Real-time search technology
Machbase provides real-time search for a particular text column of the table in the name of the Keyword Index. In general, RDBMS typically utilizes like operations in order to search for a text column. If it is the case, however, it will most often not utilize the index, making the performance extremely slow. With machine data, the search function is essential and inevitable because its main task is to find the specific error message or the message pattern. However, it is a functional requirement too tough for conventional DBMS to solve.

In order to sort out this problem, Machbase provides real-time inverted index as used in the search engine. It boasts excellent performance in finding a specific pattern in the text data stored in the database. In particular, Machbase possesses superior performance to search for a particular pattern based on the UTF8, making it really an excellent DBMS with powerful search capabilities, on top of the convenient function of a database.
Real-time data compression technology
The greatest advantage of the columnar database technology is that when the compression algorithm is applied, its efficiency is very high given it is probable that the data stored in a column would be the same or similar data.

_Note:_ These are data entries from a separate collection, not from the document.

-- ==== Sys2Proof/Laws/State.lean ====
section
/-! SUPPORT. One lemma per field of State per update, true by rfl, so that no proof unfolds a record update. The
block's registers are one field of State (`toBlock`), and a lemma about it rewrites every register at once. -/

namespace Sys2Proof.Machine

@[simp] theorem emit_toBlock (e : PortEvent) (s : State) : (emit e s).toBlock = s.toBlock := rfl
@[simp] theorem emit_cfg (e : PortEvent) (s : State) : (emit e s).cfg = s.cfg := rfl
@[simp] theorem emit_pvIn (e : PortEvent) (s : State) : (emit e s).pvIn = s.pvIn := rfl
@[simp] theorem emit_inbox (e : PortEvent) (s : State) : (emit e s).inbox = s.inbox := rfl
@[simp] theorem emit_drawn (e : PortEvent) (s : State) : (emit e s).drawn = s.drawn := rfl
@[simp] theorem emit_faults (e : PortEvent) (s : State) : (emit e s).faults = s.faults := rfl
@[simp] theorem emit_log (e : PortEvent) (s : State) : (emit e s).log = s.log ++ [e] := rfl

@[simp] theorem respond_toBlock (st : Status) (d : Dword) (s : State) : (respond st d s).toBlock = s.toBlock := rfl
@[simp] theorem respond_cfg (st : Status) (d : Dword) (s : State) : (respond st d s).cfg = s.cfg := rfl
@[simp] theorem respond_pvIn (st : Status) (d : Dword) (s : State) : (respond st d s).pvIn = s.pvIn := rfl
@[simp] theorem respond_inbox (st : Status) (d : Dword) (s : State) : (respond st d s).inbox = s.inbox := rfl
@[simp] theorem respond_drawn (st : Status) (d : Dword) (s : State) : (respond st d s).drawn = s.drawn := rfl
@[simp] theorem respond_faults (st : Status) (d : Dword) (s : State) : (respond st d s).faults = s.faults := rfl
@[simp] theorem respond_log (st : Status) (d : Dword) (s : State) : (respond st d s).log = s.log ++ [.response st d] := rfl

@[simp] theorem reject_toBlock (st : Status) (s : State) : (reject st s).toBlock = s.toBlock := rfl
@[simp] theorem reject_cfg (st : Status) (s : State) : (reject st s).cfg = s.cfg := rfl
@[simp] theorem reject_pvIn (st : Status) (s : State) : (reject st s).pvIn = s.pvIn := rfl
@[simp] theorem reject_inbox (st : Status) (s : State) : (reject st s).inbox = s.inbox := rfl
@[simp] theorem reject_drawn (st : Status) (s : State) : (reject st s).drawn = s.drawn := rfl
@[simp] theorem reject_faults (st : Status) (s : State) : (reject st s).faults = s.faults ++ [st] := rfl
@[simp] theorem reject_log (st : Status) (s : State) : (reject st s).log = s.log ++ [.response st 0] := rfl

@[simp] theorem setSrf_toBlock (s : State) : (setSrf s).toBlock = { s.toBlock with srf := true } := rfl
@[simp] theorem setSrf_cfg (s : State) : (setSrf s).cfg = s.cfg := rfl
@[simp] theorem setSrf_pvIn (s : State) : (setSrf s).pvIn = s.pvIn := rfl
@[simp] theorem setSrf_inbox (s : State) : (setSrf s).inbox = s.inbox := rfl
@[simp] theorem setSrf_drawn (s : State) : (setSrf s).drawn = s.drawn := rfl
@[simp] theorem setSrf_faults (s : State) : (setSrf s).faults = s.faults := rfl
@[simp] theorem setSrf_log (s : State) : (setSrf s).log = s.log := rfl

@[simp] theorem clearSrf_toBlock (s : State) : (clearSrf s).toBlock = { s.toBlock with srf := false } := rfl
@[simp] theorem clearSrf_cfg (s : State) : (clearSrf s).cfg = s.cfg := rfl
@[simp] theorem clearSrf_pvIn (s : State) : (clearSrf s).pvIn = s.pvIn := rfl
@[simp] theorem clearSrf_inbox (s : State) : (clearSrf s).inbox = s.inbox := rfl
@[simp] theorem clearSrf_drawn (s : State) : (clearSrf s).drawn = s.drawn := rfl
@[simp] theorem clearSrf_faults (s : State) : (clearSrf s).faults = s.faults := rfl
@[simp] theorem clearSrf_log (s : State) : (clearSrf s).log = s.log := rfl

@[simp] theorem tickEvent_toBlock (s : State) : (tickEvent s).toBlock = { s.toBlock with srf := true } := rfl
@[simp] theorem tickEvent_cfg (s : State) : (tickEvent s).cfg = s.cfg := rfl
@[simp] theorem tickEvent_pvIn (s : State) : (tickEvent s).pvIn = s.pvIn := rfl
@[simp] theorem tickEvent_inbox (s : State) : (tickEvent s).inbox = s.inbox := rfl
@[simp] theorem tickEvent_drawn (s : State) : (tickEvent s).drawn = s.drawn := rfl
@[simp] theorem tickEvent_faults (s : State) : (tickEvent s).faults = s.faults := rfl
@[simp] theorem tickEvent_log (s : State) : (tickEvent s).log = s.log := rfl

@[simp] theorem takeSample_toBlock (s : State) : (takeSample s).toBlock = { s.toBlock with pv := s.pvIn } := rfl
@[simp] theorem takeSample_cfg (s : State) : (takeSample s).cfg = s.cfg := rfl
@[simp] theorem takeSample_pvIn (s : State) : (takeSample s).pvIn = s.pvIn := rfl
@[simp] theorem takeSample_inbox (s : State) : (takeSample s).inbox = s.inbox := rfl
@[simp] theorem takeSample_drawn (s : State) : (takeSample s).drawn = s.drawn := rfl
@[simp] theorem takeSample_faults (s : State) : (takeSample s).faults = s.faults := rfl
@[simp] theorem takeSample_log (s : State) : (takeSample s).log = s.log ++ [.pvReq] := rfl

@[simp] theorem shiftMeasurement_toBlock (s : State) : (shiftMeasurement s).toBlock = { s.toBlock with lastPv := s.pv, pv := s.pvIn } := rfl
@[simp] theorem shiftMeasurement_cfg (s : State) : (shiftMeasurement s).cfg = s.cfg := rfl
@[simp] theorem shiftMeasurement_pvIn (s : State) : (shiftMeasurement s).pvIn = s.pvIn := rfl
@[simp] theorem shiftMeasurement_inbox (s : State) : (shiftMeasurement s).inbox = s.inbox := rfl
@[simp] theorem shiftMeasurement_drawn (s : State) : (shiftMeasurement s).drawn = s.drawn := rfl
@[simp] theorem shiftMeasurement_faults (s : State) : (shiftMeasurement s).faults = s.faults := rfl
@[simp] theorem shiftMeasurement_log (s : State) : (shiftMeasurement s).log = s.log ++ [.pvReq] := rfl

@[simp] theorem hardReset_toBlock (s : State) : (hardReset s).toBlock = Block.reset := rfl
@[simp] theorem hardReset_cfg (s : State) : (hardReset s).cfg = s.cfg := rfl
@[simp] theorem hardReset_pvIn (s : State) : (hardReset s).pvIn = s.pvIn := rfl
@[simp] theorem hardReset_inbox (s : State) : (hardReset s).inbox = s.inbox := rfl
@[simp] theorem hardReset_drawn (s : State) : (hardReset s).drawn = s.drawn := rfl
@[simp] theorem hardReset_faults (s : State) : (hardReset s).faults = s.faults := rfl
@[simp] theorem hardReset_log (s : State) : (hardReset s).log = [] := rfl

@[simp] theorem setOutput_toBlock (u : Int) (s : State) : (setOutput u s).toBlock = { s.toBlock with output := saturate s.cfg u } := rfl
@[simp] theorem setOutput_cfg (u : Int) (s : State) : (setOutput u s).cfg = s.cfg := rfl
@[simp] theorem setOutput_pvIn (u : Int) (s : State) : (setOutput u s).pvIn = s.pvIn := rfl
@[simp] theorem setOutput_inbox (u : Int) (s : State) : (setOutput u s).inbox = s.inbox := rfl
@[simp] theorem setOutput_drawn (u : Int) (s : State) : (setOutput u s).drawn = s.drawn := rfl
@[simp] theorem setOutput_faults (u : Int) (s : State) : (setOutput u s).faults = s.faults := rfl
@[simp] theorem setOutput_log (u : Int) (s : State) : (setOutput u s).log = s.log ++ [.actuate (saturate s.cfg u)] := rfl


@[simp] theorem received_toBlock (s : State) : s.received.toBlock = s.toBlock := by unfold State.received; split <;> rfl
@[simp] theorem received_cfg (s : State) : s.received.cfg = s.cfg := by unfold State.received; split <;> rfl
@[simp] theorem received_log (s : State) : s.received.log = s.log := by unfold State.received; split <;> rfl
@[simp] theorem received_faults (s : State) : s.received.faults = s.faults := by unfold State.received; split <;> rfl
@[simp] theorem received_pvIn (s : State) : s.received.pvIn = s.upcoming.pvIn := by
  unfold State.received State.upcoming; split <;> rfl
@[simp] theorem received_inbox (s : State) : s.received.inbox = s.inbox.drop 1 := by
  unfold State.received; split <;> simp_all

/-- The environment gives an instant exactly when none is placed. -/
theorem received_drawn (s : State) : s.received.drawn = s.drawn + (1 - s.inbox.length) := by
  unfold State.received; split <;> simp [*]

@[simp] theorem given_toBlock (p : Instant) (s : State) : (s.given p).toBlock = s.toBlock := rfl
@[simp] theorem given_cfg (p : Instant) (s : State) : (s.given p).cfg = s.cfg := rfl
@[simp] theorem given_log (p : Instant) (s : State) : (s.given p).log = s.log := rfl
@[simp] theorem given_faults (p : Instant) (s : State) : (s.given p).faults = s.faults := rfl
@[simp] theorem given_upcoming (p : Instant) (s : State) : (s.given p).upcoming = p := rfl
@[simp] theorem given_received (p : Instant) (s : State) : (s.given p).received = { s with pvIn := p.pvIn } := rfl

/-- The next instant is the first of the future. -/
theorem future_zero (s : State) : s.future 0 = s.upcoming := by
  unfold State.future State.upcoming; cases s.inbox <;> simp

/-- Once the next instant is taken, the future is what came after it. -/
theorem future_received (s : State) (k : Nat) : s.received.future k = s.future (k + 1) := by
  unfold State.future State.received
  cases h : s.inbox with
  | nil => simp [Nat.add_comm, Nat.add_left_comm]
  | cons p rest => simp

/-- The future is the placed instants and the environment's count, and nothing else. -/
theorem future_congr (s t : State) (hi : s.inbox = t.inbox) (hd : s.drawn = t.drawn) : s.future = t.future := by
  funext k; unfold State.future; rw [hi, hd]

/-- The block after the capture registers were cleared. -/
@[simp] theorem clearDebug_toBlock (s : State) : (clearDebug s).toBlock =
    if s.cfg.hasDebug then { s.toBlock with dbgE := 0, dbgP := 0, dbgI := 0, dbgD := 0 } else s.toBlock := by
  unfold clearDebug; split <;> rfl
@[simp] theorem clearDebug_cfg (s : State) : (clearDebug s).cfg = s.cfg := by unfold clearDebug; split <;> rfl
@[simp] theorem clearDebug_pvIn (s : State) : (clearDebug s).pvIn = s.pvIn := by unfold clearDebug; split <;> rfl
@[simp] theorem clearDebug_inbox (s : State) : (clearDebug s).inbox = s.inbox := by unfold clearDebug; split <;> rfl
@[simp] theorem clearDebug_drawn (s : State) : (clearDebug s).drawn = s.drawn := by unfold clearDebug; split <;> rfl
@[simp] theorem clearDebug_faults (s : State) : (clearDebug s).faults = s.faults := by unfold clearDebug; split <;> rfl
@[simp] theorem clearDebug_log (s : State) : (clearDebug s).log = s.log := by unfold clearDebug; split <;> rfl

/-- The block after `do_reset()` (40_mode_reset.md R100). -/
@[simp] theorem doReset_toBlock (s : State) : (doReset s).toBlock =
    if s.cfg.hasDebug then
      { s.toBlock with errSum := 0, lastPv := 0, pv := 0, dbgE := 0, dbgP := 0, dbgI := 0, dbgD := 0 }
    else { s.toBlock with errSum := 0, lastPv := 0, pv := 0 } := by
  simp [doReset]
@[simp] theorem doReset_cfg (s : State) : (doReset s).cfg = s.cfg := by simp [doReset]
@[simp] theorem doReset_pvIn (s : State) : (doReset s).pvIn = s.pvIn := by simp [doReset]
@[simp] theorem doReset_inbox (s : State) : (doReset s).inbox = s.inbox := by simp [doReset]
@[simp] theorem doReset_drawn (s : State) : (doReset s).drawn = s.drawn := by simp [doReset]
@[simp] theorem doReset_faults (s : State) : (doReset s).faults = s.faults := by simp [doReset]
@[simp] theorem doReset_log (s : State) : (doReset s).log = s.log := by simp [doReset]

/-- The block after a capture (41_cycle_control_law.md R132). -/
@[simp] theorem captureDebug_toBlock (e p i d : Int) (s : State) : (captureDebug e p i d s).toBlock =
    if s.cfg.hasDebug then
      { s.toBlock with dbgE := BitVec.ofInt 16 e, dbgP := BitVec.ofInt 64 p, dbgI := BitVec.ofInt 64 i, dbgD := BitVec.ofInt 64 d }
    else s.toBlock := by
  unfold captureDebug; split <;> rfl
@[simp] theorem captureDebug_cfg (e p i d : Int) (s : State) : (captureDebug e p i d s).cfg = s.cfg := by
  unfold captureDebug; split <;> rfl
@[simp] theorem captureDebug_pvIn (e p i d : Int) (s : State) : (captureDebug e p i d s).pvIn = s.pvIn := by
  unfold captureDebug; split <;> rfl
@[simp] theorem captureDebug_inbox (e p i d : Int) (s : State) : (captureDebug e p i d s).inbox = s.inbox := by
  unfold captureDebug; split <;> rfl
@[simp] theorem captureDebug_drawn (e p i d : Int) (s : State) : (captureDebug e p i d s).drawn = s.drawn := by
  unfold captureDebug; split <;> rfl
@[simp] theorem captureDebug_faults (e p i d : Int) (s : State) : (captureDebug e p i d s).faults = s.faults := by
  unfold captureDebug; split <;> rfl
@[simp] theorem captureDebug_log (e p i d : Int) (s : State) : (captureDebug e p i d s).log = s.log := by
  unfold captureDebug; split <;> rfl
@[simp] theorem writeReg_cfg (r : Reg) (imm : Half) (s : State) : (writeReg r imm s).cfg = s.cfg := by cases r <;> rfl
@[simp] theorem writeReg_pvIn (r : Reg) (imm : Half) (s : State) : (writeReg r imm s).pvIn = s.pvIn := by cases r <;> rfl
@[simp] theorem writeReg_inbox (r : Reg) (imm : Half) (s : State) : (writeReg r imm s).inbox = s.inbox := by cases r <;> rfl
@[simp] theorem writeReg_drawn (r : Reg) (imm : Half) (s : State) : (writeReg r imm s).drawn = s.drawn := by cases r <;> rfl
@[simp] theorem writeReg_faults (r : Reg) (imm : Half) (s : State) : (writeReg r imm s).faults = s.faults := by cases r <;> rfl
@[simp] theorem writeReg_log (r : Reg) (imm : Half) (s : State) : (writeReg r imm s).log = s.log := by cases r <;> rfl
@[simp] theorem writeIndex_cfg (ra : Byte) (imm : Half) (s : State) : (writeIndex ra imm s).cfg = s.cfg := by
  unfold writeIndex; split <;> simp
@[simp] theorem writeIndex_pvIn (ra : Byte) (imm : Half) (s : State) : (writeIndex ra imm s).pvIn = s.pvIn := by
  unfold writeIndex; split <;> simp
@[simp] theorem writeIndex_inbox (ra : Byte) (imm : Half) (s : State) : (writeIndex ra imm s).inbox = s.inbox := by
  unfold writeIndex; split <;> simp
@[simp] theorem writeIndex_drawn (ra : Byte) (imm : Half) (s : State) : (writeIndex ra imm s).drawn = s.drawn := by
  unfold writeIndex; split <;> simp
@[simp] theorem writeIndex_faults (ra : Byte) (imm : Half) (s : State) : (writeIndex ra imm s).faults = s.faults := by
  unfold writeIndex; split <;> simp
@[simp] theorem writeIndex_log (ra : Byte) (imm : Half) (s : State) : (writeIndex ra imm s).log = s.log := by
  unfold writeIndex; split <;> simp

/-- Two states are equal when their seven fields are. -/
theorem State.ext_fields (s t : State) (hb : s.toBlock = t.toBlock) (hc : s.cfg = t.cfg) (hp : s.pvIn = t.pvIn)
    (hi : s.inbox = t.inbox) (hd : s.drawn = t.drawn) (hl : s.log = t.log) (hf : s.faults = t.faults) : s = t := by
  cases s; cases t; simp_all

end Sys2Proof.Machine
end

Moreover, given that similar data are to be loaded from the physically proximate space without a separate task, both the compression performance and the loading performance from the disk are improved. Machbase has adopted a logical compression algorithm (Dictionary-Based Compress), which makes a dictionary out of data to be stored in the column based on the columnar data storage technology. Such technology has made it possible to support the high speed data compression.

In addition to this, Machbase once again applies the real-time block compression algorithm in the step of storing into the disk drive the data page included in the memory containing the data that has already been compressed. Doing so successfully implements the technology by minimizing the system load as well as maximizing the compression rate.